In the Stratified sampling method [12], the total population is divided into smaller groups or strata for the sampling process. The strata are formed based on some common features in the dataset. In Oversampling, the minority class samples are repeated randomly, whereas in Undersampling, the majority class samples are removed randomly to balance the data [13]. In Reservoir sampling method [14], the individuals are inserted into the predefined reservoir which contains unknown size of the dataset.

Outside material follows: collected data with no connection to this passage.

/-- Reading the fields of a format-M word gives the fields it was made of. -/
theorem ofWord_toWord_M (op : Nat) (f : FmtM) : FmtM.ofWord (f.toWord op) = f := by
  obtain ⟨g, ty, ord, scope, cl, rsv, ack, ofl, d, q, x, off⟩ := f
  simp only [FmtM.ofWord, FmtM.toWord, FmtM.mk.injEq]
  exact ⟨(extract_high _ off 52 4 (by decide)).trans <| (extract_high _ x 43 4 (by decide)).trans <| (extract_high _ q 34 4 (by decide)).trans <| (extract_high _ d 25 4 (by decide)).trans <| (extract_high _ ofl 16 4 (by decide)).trans <| (extract_high _ ack 15 4 (by decide)).trans <| (extract_high _ rsv 14 4 (by decide)).trans <| (extract_high _ cl 13 4 (by decide)).trans <| (extract_high _ scope 11 4 (by decide)).trans <| (extract_high _ ord 8 4 (by decide)).trans <| (extract_high _ ty 4 4 (by decide)).trans <| extract_low _ g,
    (extract_high _ off 48 4 (by decide)).trans <| (extract_high _ x 39 4 (by decide)).trans <| (extract_high _ q 30 4 (by decide)).trans <| (extract_high _ d 21 4 (by decide)).trans <| (extract_high _ ofl 12 4 (by decide)).trans <| (extract_high _ ack 11 4 (by decide)).trans <| (extract_high _ rsv 10 4 (by decide)).trans <| (extract_high _ cl 9 4 (by decide)).trans <| (extract_high _ scope 7 4 (by decide)).trans <| (extract_high _ ord 4 4 (by decide)).trans <| extract_low _ ty,
    (extract_high _ off 44 4 (by decide)).trans <| (extract_high _ x 35 4 (by decide)).trans <| (extract_high _ q 26 4 (by decide)).trans <| (extract_high _ d 17 4 (by decide)).trans <| (extract_high _ ofl 8 4 (by decide)).trans <| (extract_high _ ack 7 4 (by decide)).trans <| (extract_high _ rsv 6 4 (by decide)).trans <| (extract_high _ cl 5 4 (by decide)).trans <| (extract_high _ scope 3 4 (by decide)).trans <| extract_low _ ord,
    (extract_high _ off 41 3 (by decide)).trans <| (extract_high _ x 32 3 (by decide)).trans <| (extract_high _ q 23 3 (by decide)).trans <| (extract_high _ d 14 3 (by decide)).trans <| (extract_high _ ofl 5 3 (by decide)).trans <| (extract_high _ ack 4 3 (by decide)).trans <| (extract_high _ rsv 3 3 (by decide)).trans <| (extract_high _ cl 2 3 (by decide)).trans <| extract_low _ scope,
    (extract_high _ off 39 2 (by decide)).trans <| (extract_high _ x 30 2 (by decide)).trans <| (extract_high _ q 21 2 (by decide)).trans <| (extract_high _ d 12 2 (by decide)).trans <| (extract_high _ ofl 3 2 (by decide)).trans <| (extract_high _ ack 2 2 (by decide)).trans <| (extract_high _ rsv 1 2 (by decide)).trans <| extract_low _ cl,
    (extract_high _ off 38 1 (by decide)).trans <| (extract_high _ x 29 1 (by decide)).trans <| (extract_high _ q 20 1 (by decide)).trans <| (extract_high _ d 11 1 (by decide)).trans <| (extract_high _ ofl 2 1 (by decide)).trans <| (extract_high _ ack 1 1 (by decide)).trans <| extract_low _ rsv,
    (extract_high _ off 37 1 (by decide)).trans <| (extract_high _ x 28 1 (by decide)).trans <| (extract_high _ q 19 1 (by decide)).trans <| (extract_high _ d 10 1 (by decide)).trans <| (extract_high _ ofl 1 1 (by decide)).trans <| extract_low _ ack,
    (extract_high _ off 36 1 (by decide)).trans <| (extract_high _ x 27 1 (by decide)).trans <| (extract_high _ q 18 1 (by decide)).trans <| (extract_high _ d 9 1 (by decide)).trans <| extract_low _ ofl,
    (extract_high _ off 27 9 (by decide)).trans <| (extract_high _ x 18 9 (by decide)).trans <| (extract_high _ q 9 9 (by decide)).trans <| extract_low _ d,
    (extract_high _ off 18 9 (by decide)).trans <| (extract_high _ x 9 9 (by decide)).trans <| extract_low _ q,
    (extract_high _ off 9 9 (by decide)).trans <| extract_low _ x,
    extract_low _ off⟩

/-- The opcode of a format-M word is the one it was made with. -/
theorem opOf_toWord_M (op : Nat) (h : op < 256) (f : FmtM) : opOf (f.toWord op) = op := by
  obtain ⟨g, ty, ord, scope, cl, rsv, ack, ofl, d, q, x, off⟩ := f
  have e : (FmtM.toWord op ⟨g, ty, ord, scope, cl, rsv, ack, ofl, d, q, x, off⟩).extractLsb' 56 8 = BitVec.ofNat 8 op :=
    (extract_high _ off 56 8 (by decide)).trans <| (extract_high _ x 47 8 (by decide)).trans <| (extract_high _ q 38 8 (by decide)).trans <| (extract_high _ d 29 8 (by decide)).trans <| (extract_high _ ofl 20 8 (by decide)).trans <| (extract_high _ ack 19 8 (by decide)).trans <| (extract_high _ rsv 18 8 (by decide)).trans <| (extract_high _ cl 17 8 (by decide)).trans <| (extract_high _ scope 15 8 (by decide)).trans <| (extract_high _ ord 12 8 (by decide)).trans <| (extract_high _ ty 8 8 (by decide)).trans <| (extract_high _ g 4 8 (by decide)).trans <| BitVec.extractLsb'_eq_self
  simp [opOf, e, Nat.mod_eq_of_lt h]

/-- Reading the fields of a format-B word gives the fields it was made of. -/
theorem ofWord_toWord_B (op : Nat) (f : FmtB) : FmtB.ofWord (f.toWord op) = f := by
  obtain ⟨g, bc, rsv, a, off⟩ := f
  simp only [FmtB.ofWord, FmtB.toWord, FmtB.mk.injEq]
  exact ⟨(extract_high _ off 52 4 (by decide)).trans <| (extract_high _ a 20 4 (by decide)).trans <| (extract_high _ rsv 11 4 (by decide)).trans <| (extract_high _ bc 4 4 (by decide)).trans <| extract_low _ g,
    (extract_high _ off 48 4 (by decide)).trans <| (extract_high _ a 16 4 (by decide)).trans <| (extract_high _ rsv 7 4 (by decide)).trans <| extract_low _ bc,
    (extract_high _ off 41 7 (by decide)).trans <| (extract_high _ a 9 7 (by decide)).trans <| extract_low _ rsv,
    (extract_high _ off 32 9 (by decide)).trans <| extract_low _ a,
    extract_low _ off⟩

/-- The opcode of a format-B word is the one it was made with. -/
theorem opOf_toWord_B (op : Nat) (h : op < 256) (f : FmtB) : opOf (f.toWord op) = op := by
  obtain ⟨g, bc, rsv, a, off⟩ := f
  have e : (FmtB.toWord op ⟨g, bc, rsv, a, off⟩).extractLsb' 56 8 = BitVec.ofNat 8 op :=
    (extract_high _ off 56 8 (by decide)).trans <| (extract_high _ a 24 8 (by decide)).trans <| (extract_high _ rsv 15 8 (by decide)).trans <| (extract_high _ bc 8 8 (by decide)).trans <| (extract_high _ g 4 8 (by decide)).trans <| BitVec.extractLsb'_eq_self
  simp [opOf, e, Nat.mod_eq_of_lt h]

/-- Reading the fields of a format-X word gives the fields it was made of. -/
theorem ofWord_toWord_X (op : Nat) (f : FmtX) : FmtX.ofWord (f.toWord op) = f := by
  obtain ⟨g, xo, bar, msel, tid, d, a, b, c⟩ := f
  simp only [FmtX.ofWord, FmtX.toWord, FmtX.mk.injEq]
  exact ⟨(extract_high _ c 52 4 (by decide)).trans <| (extract_high _ b 43 4 (by decide)).trans <| (extract_high _ a 34 4 (by decide)).trans <| (extract_high _ d 25 4 (by decide)).trans <| (extract_high _ tid 16 4 (by decide)).trans <| (extract_high _ msel 10 4 (by decide)).trans <| (extract_high _ bar 8 4 (by decide)).trans <| (extract_high _ xo 4 4 (by decide)).trans <| extract_low _ g,
    (extract_high _ c 48 4 (by decide)).trans <| (extract_high _ b 39 4 (by decide)).trans <| (extract_high _ a 30 4 (by decide)).trans <| (extract_high _ d 21 4 (by decide)).trans <| (extract_high _ tid 12 4 (by decide)).trans <| (extract_high _ msel 6 4 (by decide)).trans <| (extract_high _ bar 4 4 (by decide)).trans <| extract_low _ xo,
    (extract_high _ c 44 4 (by decide)).trans <| (extract_high _ b 35 4 (by decide)).trans <| (extract_high _ a 26 4 (by decide)).trans <| (extract_high _ d 17 4 (by decide)).trans <| (extract_high _ tid 8 4 (by decide)).trans <| (extract_high _ msel 2 4 (by decide)).trans <| extract_low _ bar,
    (extract_high _ c 42 2 (by decide)).trans <| (extract_high _ b 33 2 (by decide)).trans <| (extract_high _ a 24 2 (by decide)).trans <| (extract_high _ d 15 2 (by decide)).trans <| (extract_high _ tid 6 2 (by decide)).trans <| extract_low _ msel,
    (extract_high _ c 36 6 (by decide)).trans <| (extract_high _ b 27 6 (by decide)).trans <| (extract_high _ a 18 6 (by decide)).trans <| (extract_high _ d 9 6 (by decide)).trans <| extract_low _ tid,
    (extract_high _ c 27 9 (by decide)).trans <| (extract_high _ b 18 9 (by decide)).trans <| (extract_high _ a 9 9 (by decide)).trans <| extract_low _ d,
    (extract_high _ c 18 9 (by decide)).trans <| (extract_high _ b 9 9 (by decide)).trans <| extract_low _ a,
    (extract_high _ c 9 9 (by decide)).trans <| extract_low _ b,
    extract_low _ c⟩

/-- The opcode of a format-X word is the one it was made with. -/
theorem opOf_toWord_X (op : Nat) (h : op < 256) (f : FmtX) : opOf (f.toWord op) = op := by
  obtain ⟨g, xo, bar, msel, tid, d, a, b, c⟩ := f
  have e : (FmtX.toWord op ⟨g, xo, bar, msel, tid, d, a, b, c⟩).extractLsb' 56 8 = BitVec.ofNat 8 op :=
    (extract_high _ c 56 8 (by decide)).trans <| (extract_high _ b 47 8 (by decide)).trans <| (extract_high _ a 38 8 (by decide)).trans <| (extract_high _ d 29 8 (by decide)).trans <| (extract_high _ tid 20 8 (by decide)).trans <| (extract_high _ msel 14 8 (by decide)).trans <| (extract_high _ bar 12 8 (by decide)).trans <| (extract_high _ xo 8 8 (by decide)).trans <| (extract_high _ g 4 8 (by decide)).trans <| BitVec.extractLsb'_eq_self
  simp [opOf, e, Nat.mod_eq_of_lt h]

/-- Reading the fields of a format-S word gives the fields it was made of. -/
theorem ofWord_toWord_S (op : Nat) (f : FmtS) : FmtS.ofWord (f.toWord op) = f := by
  obtain ⟨g, fn, d, a, imm⟩ := f
  simp only [FmtS.ofWord, FmtS.toWord, FmtS.mk.injEq]
  exact ⟨(extract_high _ imm 52 4 (by decide)).trans <| (extract_high _ a 34 4 (by decide)).trans <| (extract_high _ d 25 4 (by decide)).trans <| (extract_high _ fn 16 4 (by decide)).trans <| extract_low _ g,
    (extract_high _ imm 36 16 (by decide)).trans <| (extract_high _ a 18 16 (by decide)).trans <| (extract_high _ d 9 16 (by decide)).trans <| extract_low _ fn,
    (extract_high _ imm 27 9 (by decide)).trans <| (extract_high _ a 9 9 (by decide)).trans <| extract_low _ d,
    (extract_high _ imm 18 9 (by decide)).trans <| extract_low _ a,
    extract_low _ imm⟩

/-- The opcode of a format-S word is the one it was made with. -/
theorem opOf_toWord_S (op : Nat) (h : op < 256) (f : FmtS) : opOf (f.toWord op) = op := by
  obtain ⟨g, fn, d, a, imm⟩ := f
  have e : (FmtS.toWord op ⟨g, fn, d, a, imm⟩).extractLsb' 56 8 = BitVec.ofNat 8 op :=
    (extract_high _ imm 56 8 (by decide)).trans <| (extract_high _ a 38 8 (by decide)).trans <| (extract_high _ d 29 8 (by decide)).trans <| (extract_high _ fn 20 8 (by decide)).trans <| (extract_high _ g 4 8 (by decide)).trans <| BitVec.extractLsb'_eq_self
  simp [opOf, e, Nat.mod_eq_of_lt h]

The advantage of using sampling for regression model is that models can be developed by using subset of the data without affecting the characteristics and quality of the entire database. In this paper, cluster based sampling method is used for sampling data in order to get better prediction accuracy. K-Means and Fuzzy C-Means clustering techniques are used to create the optimal subset of data (i.e. Samples) for building the efficient regression model.

The main contributions of this paper can be summarized below:

An Enhanced Regression model (ERM) using clustered sampling methods is introduced in this paper by using hard and soft clustering techniques.

To improve the predictive accuracy of MLR models, a hybrid methodology is proposed in the proposed scheme by using MLR and popular clustering techniques (such as KMeans, Fuzzy C-Means, or a combination of both). This proposed ERM has less prone to prediction error.

Experimental results of the proposed methodology are presented in this paper to demonstrate its effectiveness over existing techniques.

The format of this research paper is structured as the following. Section 2 introduces the basics and background knowledge to understand the cluster based sampling techniques and metric to assess the performance of the proposed work. Next, the detailed description of proposed regression approach using cluster based sampling technique is given in Section 3. The discussion of results for various datasets is pinned in Section 4. Finally, Section 5 summarizes the proposed work with a possibility of its future extension.

2 Literature review

This section provides a brief reference to current works related to this research work. While modeling MLR, the minimum required sample size is determined [4]. Usually, the minimum sample size for almost all types of multivariate analyzes is determined using a standard thumb rule for MLR. The most commonly used principle for determining the minimum required sample size is based on the ratio between the number of cases and the number of independent variables [5, 6].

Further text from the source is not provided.